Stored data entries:
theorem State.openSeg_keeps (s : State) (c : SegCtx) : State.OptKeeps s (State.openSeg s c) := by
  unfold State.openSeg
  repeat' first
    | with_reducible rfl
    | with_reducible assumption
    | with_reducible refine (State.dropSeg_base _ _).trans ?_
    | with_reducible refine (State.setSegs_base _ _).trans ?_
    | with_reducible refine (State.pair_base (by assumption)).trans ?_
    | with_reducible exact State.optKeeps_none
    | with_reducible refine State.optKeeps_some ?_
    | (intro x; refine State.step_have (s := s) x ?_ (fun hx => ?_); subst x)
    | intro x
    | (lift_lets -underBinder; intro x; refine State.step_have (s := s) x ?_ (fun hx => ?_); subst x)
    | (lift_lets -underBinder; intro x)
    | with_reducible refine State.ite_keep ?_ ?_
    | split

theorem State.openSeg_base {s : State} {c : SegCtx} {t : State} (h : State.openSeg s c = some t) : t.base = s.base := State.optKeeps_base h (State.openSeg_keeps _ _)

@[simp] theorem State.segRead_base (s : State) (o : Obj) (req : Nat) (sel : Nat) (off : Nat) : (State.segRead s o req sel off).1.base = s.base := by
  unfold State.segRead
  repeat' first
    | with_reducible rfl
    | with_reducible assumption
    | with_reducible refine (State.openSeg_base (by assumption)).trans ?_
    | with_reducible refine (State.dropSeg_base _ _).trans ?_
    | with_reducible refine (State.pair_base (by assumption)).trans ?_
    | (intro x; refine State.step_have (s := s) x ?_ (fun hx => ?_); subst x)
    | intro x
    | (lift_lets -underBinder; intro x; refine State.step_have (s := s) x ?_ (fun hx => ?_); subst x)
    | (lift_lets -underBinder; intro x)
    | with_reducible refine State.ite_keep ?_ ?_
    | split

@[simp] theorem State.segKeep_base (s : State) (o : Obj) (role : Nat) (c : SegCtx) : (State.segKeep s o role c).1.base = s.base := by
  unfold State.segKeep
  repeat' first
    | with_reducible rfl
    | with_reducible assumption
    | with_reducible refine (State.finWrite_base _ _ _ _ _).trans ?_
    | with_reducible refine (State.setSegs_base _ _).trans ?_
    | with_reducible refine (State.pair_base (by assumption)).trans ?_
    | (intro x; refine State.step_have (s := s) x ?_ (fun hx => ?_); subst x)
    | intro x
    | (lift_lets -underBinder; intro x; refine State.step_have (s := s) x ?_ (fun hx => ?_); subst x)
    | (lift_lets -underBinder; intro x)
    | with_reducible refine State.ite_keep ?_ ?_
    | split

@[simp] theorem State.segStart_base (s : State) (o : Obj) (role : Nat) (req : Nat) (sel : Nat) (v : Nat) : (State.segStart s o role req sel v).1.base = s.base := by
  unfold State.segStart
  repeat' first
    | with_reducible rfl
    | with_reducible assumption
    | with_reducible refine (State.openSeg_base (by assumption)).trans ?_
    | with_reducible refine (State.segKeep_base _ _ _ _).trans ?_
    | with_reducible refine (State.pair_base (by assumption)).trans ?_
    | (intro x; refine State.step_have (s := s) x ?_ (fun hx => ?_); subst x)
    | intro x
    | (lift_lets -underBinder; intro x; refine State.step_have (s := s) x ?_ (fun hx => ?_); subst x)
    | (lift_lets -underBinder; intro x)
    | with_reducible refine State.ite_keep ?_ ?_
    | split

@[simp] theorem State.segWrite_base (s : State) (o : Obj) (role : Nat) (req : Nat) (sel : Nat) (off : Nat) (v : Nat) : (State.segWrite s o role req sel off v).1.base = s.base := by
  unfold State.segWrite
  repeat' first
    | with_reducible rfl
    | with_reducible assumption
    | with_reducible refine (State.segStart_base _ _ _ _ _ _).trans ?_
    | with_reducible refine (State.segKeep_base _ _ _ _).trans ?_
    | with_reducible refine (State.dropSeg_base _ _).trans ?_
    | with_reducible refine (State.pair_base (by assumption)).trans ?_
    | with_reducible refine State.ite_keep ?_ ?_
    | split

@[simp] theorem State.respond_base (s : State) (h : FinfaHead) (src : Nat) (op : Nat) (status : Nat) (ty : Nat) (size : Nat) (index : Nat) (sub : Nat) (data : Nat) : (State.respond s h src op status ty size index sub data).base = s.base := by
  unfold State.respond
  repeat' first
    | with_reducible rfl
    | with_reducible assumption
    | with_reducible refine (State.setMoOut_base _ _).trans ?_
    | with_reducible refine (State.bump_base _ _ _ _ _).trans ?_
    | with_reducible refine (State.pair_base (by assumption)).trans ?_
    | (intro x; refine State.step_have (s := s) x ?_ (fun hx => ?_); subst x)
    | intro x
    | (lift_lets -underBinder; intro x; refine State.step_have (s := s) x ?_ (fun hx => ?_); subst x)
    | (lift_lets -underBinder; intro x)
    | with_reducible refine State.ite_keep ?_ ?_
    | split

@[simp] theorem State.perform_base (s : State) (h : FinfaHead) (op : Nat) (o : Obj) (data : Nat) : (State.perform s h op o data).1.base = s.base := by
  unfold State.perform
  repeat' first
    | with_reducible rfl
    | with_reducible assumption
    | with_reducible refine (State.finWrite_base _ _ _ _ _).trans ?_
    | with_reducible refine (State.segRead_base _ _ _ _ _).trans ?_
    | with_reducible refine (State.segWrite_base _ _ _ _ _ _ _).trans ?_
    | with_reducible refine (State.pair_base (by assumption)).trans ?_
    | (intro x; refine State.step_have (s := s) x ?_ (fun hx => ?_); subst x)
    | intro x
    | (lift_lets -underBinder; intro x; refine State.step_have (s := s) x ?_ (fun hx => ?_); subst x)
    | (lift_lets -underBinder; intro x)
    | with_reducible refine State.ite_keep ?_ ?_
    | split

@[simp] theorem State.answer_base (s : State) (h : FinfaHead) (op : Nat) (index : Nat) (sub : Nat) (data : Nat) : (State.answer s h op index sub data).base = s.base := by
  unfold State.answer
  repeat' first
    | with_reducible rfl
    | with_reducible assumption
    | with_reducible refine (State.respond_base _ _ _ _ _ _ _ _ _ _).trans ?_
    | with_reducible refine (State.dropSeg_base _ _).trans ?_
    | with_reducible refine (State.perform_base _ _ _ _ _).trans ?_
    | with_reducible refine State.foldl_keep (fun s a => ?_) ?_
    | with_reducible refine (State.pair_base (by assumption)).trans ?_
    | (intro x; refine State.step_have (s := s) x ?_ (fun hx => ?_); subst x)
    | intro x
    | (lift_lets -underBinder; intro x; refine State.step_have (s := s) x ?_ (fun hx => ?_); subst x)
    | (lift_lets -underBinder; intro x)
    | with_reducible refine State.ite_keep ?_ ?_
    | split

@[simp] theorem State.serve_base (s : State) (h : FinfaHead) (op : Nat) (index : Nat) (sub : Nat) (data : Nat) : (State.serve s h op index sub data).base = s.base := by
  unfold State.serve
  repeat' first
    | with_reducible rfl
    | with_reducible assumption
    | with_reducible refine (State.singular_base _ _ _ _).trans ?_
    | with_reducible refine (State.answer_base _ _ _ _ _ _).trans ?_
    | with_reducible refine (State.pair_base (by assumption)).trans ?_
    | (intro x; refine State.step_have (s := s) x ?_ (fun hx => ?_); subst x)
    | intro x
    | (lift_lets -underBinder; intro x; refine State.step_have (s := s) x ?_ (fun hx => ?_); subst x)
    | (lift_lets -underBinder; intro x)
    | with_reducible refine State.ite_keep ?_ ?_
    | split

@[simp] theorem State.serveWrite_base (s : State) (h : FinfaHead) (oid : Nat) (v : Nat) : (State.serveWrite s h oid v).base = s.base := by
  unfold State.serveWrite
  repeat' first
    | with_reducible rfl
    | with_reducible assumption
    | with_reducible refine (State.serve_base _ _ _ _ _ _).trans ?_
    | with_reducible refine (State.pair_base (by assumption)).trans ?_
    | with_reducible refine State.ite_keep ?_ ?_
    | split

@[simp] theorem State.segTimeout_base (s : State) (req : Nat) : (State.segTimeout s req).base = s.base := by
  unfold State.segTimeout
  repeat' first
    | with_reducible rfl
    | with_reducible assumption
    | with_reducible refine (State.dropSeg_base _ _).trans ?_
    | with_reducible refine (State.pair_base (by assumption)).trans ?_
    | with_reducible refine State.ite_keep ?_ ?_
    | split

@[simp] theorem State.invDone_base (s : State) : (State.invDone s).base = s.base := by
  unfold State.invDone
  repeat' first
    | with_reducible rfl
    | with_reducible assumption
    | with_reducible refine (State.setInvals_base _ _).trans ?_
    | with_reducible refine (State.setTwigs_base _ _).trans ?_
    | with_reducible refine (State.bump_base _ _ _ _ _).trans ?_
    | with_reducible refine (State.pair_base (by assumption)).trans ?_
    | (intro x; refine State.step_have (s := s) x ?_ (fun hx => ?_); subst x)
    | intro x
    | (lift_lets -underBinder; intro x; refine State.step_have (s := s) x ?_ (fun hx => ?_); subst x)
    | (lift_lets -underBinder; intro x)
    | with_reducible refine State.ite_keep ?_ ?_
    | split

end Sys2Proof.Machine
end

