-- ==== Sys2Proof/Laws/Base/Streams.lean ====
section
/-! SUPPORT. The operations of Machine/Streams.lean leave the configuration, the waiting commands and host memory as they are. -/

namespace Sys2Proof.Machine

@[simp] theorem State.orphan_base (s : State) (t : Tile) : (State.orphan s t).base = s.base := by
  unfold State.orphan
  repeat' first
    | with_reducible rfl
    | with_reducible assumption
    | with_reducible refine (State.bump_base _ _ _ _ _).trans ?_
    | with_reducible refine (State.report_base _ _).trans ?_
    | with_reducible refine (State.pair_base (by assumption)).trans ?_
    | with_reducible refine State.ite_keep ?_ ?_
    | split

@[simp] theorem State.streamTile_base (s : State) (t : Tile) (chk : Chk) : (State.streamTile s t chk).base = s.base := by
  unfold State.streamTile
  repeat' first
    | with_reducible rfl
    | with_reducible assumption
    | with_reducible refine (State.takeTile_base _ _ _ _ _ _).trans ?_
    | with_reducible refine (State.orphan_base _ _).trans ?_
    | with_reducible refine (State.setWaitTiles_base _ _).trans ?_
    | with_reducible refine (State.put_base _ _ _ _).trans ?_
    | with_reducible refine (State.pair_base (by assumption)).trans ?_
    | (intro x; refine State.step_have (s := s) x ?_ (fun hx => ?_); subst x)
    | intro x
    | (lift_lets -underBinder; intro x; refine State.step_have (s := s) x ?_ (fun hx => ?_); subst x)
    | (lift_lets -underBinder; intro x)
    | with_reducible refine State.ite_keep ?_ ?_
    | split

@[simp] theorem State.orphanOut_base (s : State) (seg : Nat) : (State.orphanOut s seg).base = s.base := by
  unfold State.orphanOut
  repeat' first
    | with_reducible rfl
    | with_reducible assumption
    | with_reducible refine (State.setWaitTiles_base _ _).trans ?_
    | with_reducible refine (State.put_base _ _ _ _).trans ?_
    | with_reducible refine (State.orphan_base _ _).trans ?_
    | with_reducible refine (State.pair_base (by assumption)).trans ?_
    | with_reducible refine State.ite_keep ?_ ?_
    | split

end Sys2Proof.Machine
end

> _Task requirements_: Among the records, find each line where the word "role" occurs, and copy it.

> _Answer below_:
@[simp] theorem State.segKeep_base (s : State) (o : Obj) (role : Nat) (c : SegCtx) : (State.segKeep s o role c).1.base = s.base := by
@[simp] theorem State.segStart_base (s : State) (o : Obj) (role : Nat) (req : Nat) (sel : Nat) (v : Nat) : (State.segStart s o role req sel v).1.base = s.base := by
@[simp] theorem State.segWrite_base (s : State) (o : Obj) (role : Nat) (req : Nat) (sel : Nat) (off : Nat) (v : Nat) : (State.segWrite s o role req sel off v).1.base = s.base := by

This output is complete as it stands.